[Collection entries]
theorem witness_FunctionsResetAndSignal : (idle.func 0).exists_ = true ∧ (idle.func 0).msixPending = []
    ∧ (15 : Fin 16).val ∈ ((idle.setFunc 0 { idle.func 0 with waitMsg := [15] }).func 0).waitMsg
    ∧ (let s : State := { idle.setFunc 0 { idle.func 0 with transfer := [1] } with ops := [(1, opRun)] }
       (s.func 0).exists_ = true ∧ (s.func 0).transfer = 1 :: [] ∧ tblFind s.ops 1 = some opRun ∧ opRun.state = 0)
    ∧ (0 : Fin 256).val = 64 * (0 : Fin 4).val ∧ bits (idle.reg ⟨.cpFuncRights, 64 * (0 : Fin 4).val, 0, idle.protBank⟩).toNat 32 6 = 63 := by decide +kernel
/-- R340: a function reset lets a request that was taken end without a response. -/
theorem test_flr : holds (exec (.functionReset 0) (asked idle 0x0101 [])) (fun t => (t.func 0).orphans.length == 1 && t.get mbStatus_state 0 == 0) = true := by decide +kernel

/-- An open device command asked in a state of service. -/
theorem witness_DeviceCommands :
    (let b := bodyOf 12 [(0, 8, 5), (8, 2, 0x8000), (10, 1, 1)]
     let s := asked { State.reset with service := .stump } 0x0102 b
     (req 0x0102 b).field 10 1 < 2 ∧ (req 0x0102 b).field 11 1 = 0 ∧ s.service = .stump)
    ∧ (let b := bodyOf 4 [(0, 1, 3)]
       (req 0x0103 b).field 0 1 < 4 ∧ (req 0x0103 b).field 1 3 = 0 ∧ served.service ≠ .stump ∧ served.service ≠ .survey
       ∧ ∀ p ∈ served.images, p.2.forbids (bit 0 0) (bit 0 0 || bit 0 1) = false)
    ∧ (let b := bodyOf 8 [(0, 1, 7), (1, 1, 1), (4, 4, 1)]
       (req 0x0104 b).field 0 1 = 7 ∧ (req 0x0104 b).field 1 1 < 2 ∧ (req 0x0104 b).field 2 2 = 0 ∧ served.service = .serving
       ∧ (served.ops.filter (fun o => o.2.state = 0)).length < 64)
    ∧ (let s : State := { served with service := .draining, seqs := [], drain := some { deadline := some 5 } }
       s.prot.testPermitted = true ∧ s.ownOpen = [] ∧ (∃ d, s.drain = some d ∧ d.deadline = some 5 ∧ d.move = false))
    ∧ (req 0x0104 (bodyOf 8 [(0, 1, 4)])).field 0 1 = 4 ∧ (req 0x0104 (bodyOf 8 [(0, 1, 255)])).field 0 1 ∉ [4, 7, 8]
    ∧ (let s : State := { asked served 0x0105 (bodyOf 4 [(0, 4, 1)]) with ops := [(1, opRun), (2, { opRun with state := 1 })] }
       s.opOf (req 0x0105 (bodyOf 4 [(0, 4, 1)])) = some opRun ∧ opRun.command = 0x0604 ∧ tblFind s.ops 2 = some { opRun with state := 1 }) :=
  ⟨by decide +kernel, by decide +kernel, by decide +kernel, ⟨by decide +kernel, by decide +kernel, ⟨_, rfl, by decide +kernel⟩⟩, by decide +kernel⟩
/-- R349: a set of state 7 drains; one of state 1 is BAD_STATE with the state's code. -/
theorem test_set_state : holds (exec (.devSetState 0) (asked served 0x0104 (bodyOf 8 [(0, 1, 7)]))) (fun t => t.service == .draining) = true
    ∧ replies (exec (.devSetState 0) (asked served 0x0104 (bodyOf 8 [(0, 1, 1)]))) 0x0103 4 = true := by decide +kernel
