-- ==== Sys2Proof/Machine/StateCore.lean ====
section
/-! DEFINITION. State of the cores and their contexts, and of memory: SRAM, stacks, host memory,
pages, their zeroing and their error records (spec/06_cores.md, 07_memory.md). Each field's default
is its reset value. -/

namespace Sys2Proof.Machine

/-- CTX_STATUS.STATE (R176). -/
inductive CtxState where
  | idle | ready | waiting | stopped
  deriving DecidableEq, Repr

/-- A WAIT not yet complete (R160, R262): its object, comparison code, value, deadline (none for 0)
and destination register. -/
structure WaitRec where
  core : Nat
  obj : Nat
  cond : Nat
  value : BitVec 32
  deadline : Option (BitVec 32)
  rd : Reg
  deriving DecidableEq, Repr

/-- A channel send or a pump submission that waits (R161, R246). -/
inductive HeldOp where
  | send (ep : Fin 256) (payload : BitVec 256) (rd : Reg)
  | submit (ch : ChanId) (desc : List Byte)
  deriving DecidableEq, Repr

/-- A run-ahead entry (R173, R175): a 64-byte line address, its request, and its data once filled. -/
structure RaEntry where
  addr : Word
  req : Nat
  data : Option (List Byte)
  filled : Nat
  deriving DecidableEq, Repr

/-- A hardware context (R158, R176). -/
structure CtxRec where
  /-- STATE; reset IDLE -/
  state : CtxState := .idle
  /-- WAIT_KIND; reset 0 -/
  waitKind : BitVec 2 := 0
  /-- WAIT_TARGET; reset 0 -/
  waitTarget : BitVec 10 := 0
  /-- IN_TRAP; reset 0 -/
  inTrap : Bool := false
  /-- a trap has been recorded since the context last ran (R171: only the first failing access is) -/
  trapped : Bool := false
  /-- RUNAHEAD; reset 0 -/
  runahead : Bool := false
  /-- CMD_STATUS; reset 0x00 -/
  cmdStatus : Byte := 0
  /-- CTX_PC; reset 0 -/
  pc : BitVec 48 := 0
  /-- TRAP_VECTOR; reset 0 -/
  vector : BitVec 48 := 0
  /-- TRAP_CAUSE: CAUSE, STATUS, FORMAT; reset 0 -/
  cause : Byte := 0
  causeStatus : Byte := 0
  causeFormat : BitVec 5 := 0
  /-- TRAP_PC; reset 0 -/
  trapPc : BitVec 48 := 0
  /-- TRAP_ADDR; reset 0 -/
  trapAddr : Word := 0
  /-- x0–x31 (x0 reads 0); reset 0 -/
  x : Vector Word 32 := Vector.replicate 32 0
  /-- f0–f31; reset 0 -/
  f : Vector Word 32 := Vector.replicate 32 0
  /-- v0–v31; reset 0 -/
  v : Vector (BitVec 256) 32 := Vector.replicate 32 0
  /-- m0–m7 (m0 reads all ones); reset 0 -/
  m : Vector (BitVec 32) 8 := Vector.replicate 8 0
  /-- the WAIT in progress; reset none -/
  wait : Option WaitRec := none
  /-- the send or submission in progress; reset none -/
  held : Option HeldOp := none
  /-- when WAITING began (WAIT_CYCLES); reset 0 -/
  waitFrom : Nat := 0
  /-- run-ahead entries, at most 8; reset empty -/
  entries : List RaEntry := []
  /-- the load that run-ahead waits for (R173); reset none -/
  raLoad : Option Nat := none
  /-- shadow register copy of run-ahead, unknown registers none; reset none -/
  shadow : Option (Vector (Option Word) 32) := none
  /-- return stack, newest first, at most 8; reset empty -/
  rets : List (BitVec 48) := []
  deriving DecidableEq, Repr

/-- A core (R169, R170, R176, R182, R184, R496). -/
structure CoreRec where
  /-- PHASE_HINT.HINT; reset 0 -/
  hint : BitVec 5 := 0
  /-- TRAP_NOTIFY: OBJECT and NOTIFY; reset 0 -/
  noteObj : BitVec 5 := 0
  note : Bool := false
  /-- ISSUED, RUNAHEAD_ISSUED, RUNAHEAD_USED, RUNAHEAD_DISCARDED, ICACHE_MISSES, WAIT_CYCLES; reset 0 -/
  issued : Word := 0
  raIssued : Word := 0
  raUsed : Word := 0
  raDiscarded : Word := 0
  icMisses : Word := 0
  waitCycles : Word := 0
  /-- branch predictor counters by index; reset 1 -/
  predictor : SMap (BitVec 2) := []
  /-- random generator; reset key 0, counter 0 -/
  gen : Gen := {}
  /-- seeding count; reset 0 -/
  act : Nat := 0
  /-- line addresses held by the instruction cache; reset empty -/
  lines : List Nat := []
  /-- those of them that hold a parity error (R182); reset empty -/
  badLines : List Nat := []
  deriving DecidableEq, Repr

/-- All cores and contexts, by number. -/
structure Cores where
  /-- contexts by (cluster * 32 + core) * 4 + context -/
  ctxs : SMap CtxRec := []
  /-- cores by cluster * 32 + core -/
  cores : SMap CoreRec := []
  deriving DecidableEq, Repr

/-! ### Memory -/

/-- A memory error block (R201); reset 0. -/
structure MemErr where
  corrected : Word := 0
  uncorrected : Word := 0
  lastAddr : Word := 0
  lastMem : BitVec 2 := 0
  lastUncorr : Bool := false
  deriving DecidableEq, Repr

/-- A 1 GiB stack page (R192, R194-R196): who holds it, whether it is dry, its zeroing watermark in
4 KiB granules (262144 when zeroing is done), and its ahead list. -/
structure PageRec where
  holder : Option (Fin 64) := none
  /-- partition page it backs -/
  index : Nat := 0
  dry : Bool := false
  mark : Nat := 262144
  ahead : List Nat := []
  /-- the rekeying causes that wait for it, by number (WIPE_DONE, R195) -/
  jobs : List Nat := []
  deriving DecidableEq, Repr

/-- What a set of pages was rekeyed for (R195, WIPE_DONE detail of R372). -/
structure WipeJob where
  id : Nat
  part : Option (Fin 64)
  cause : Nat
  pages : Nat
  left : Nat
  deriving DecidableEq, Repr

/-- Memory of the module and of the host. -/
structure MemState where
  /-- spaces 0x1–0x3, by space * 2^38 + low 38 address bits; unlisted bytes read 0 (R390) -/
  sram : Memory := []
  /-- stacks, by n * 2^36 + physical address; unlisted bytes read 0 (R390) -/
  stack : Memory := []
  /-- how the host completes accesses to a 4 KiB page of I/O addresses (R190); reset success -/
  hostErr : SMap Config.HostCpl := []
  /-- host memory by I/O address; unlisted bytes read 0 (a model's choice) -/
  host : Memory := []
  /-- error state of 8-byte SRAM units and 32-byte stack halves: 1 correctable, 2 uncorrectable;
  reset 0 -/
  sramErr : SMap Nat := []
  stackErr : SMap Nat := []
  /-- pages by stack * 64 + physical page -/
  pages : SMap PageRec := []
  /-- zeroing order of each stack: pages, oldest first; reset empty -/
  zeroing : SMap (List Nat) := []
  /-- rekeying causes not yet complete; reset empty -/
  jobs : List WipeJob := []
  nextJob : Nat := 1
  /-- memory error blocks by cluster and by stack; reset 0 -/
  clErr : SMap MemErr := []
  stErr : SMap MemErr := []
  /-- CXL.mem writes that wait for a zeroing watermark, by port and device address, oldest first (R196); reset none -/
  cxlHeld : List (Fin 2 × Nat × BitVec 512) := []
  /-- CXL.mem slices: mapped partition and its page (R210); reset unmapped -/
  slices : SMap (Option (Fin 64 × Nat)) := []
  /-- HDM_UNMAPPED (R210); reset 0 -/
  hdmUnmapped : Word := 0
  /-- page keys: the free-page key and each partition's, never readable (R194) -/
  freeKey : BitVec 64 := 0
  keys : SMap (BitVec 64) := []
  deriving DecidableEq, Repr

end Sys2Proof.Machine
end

> _To do_
Each line above with the word "cluster" must be returned.

> _Reply_
  /-- contexts by (cluster * 32 + core) * 4 + context -/
  /-- cores by cluster * 32 + core -/
  /-- memory error blocks by cluster and by stack; reset 0 -/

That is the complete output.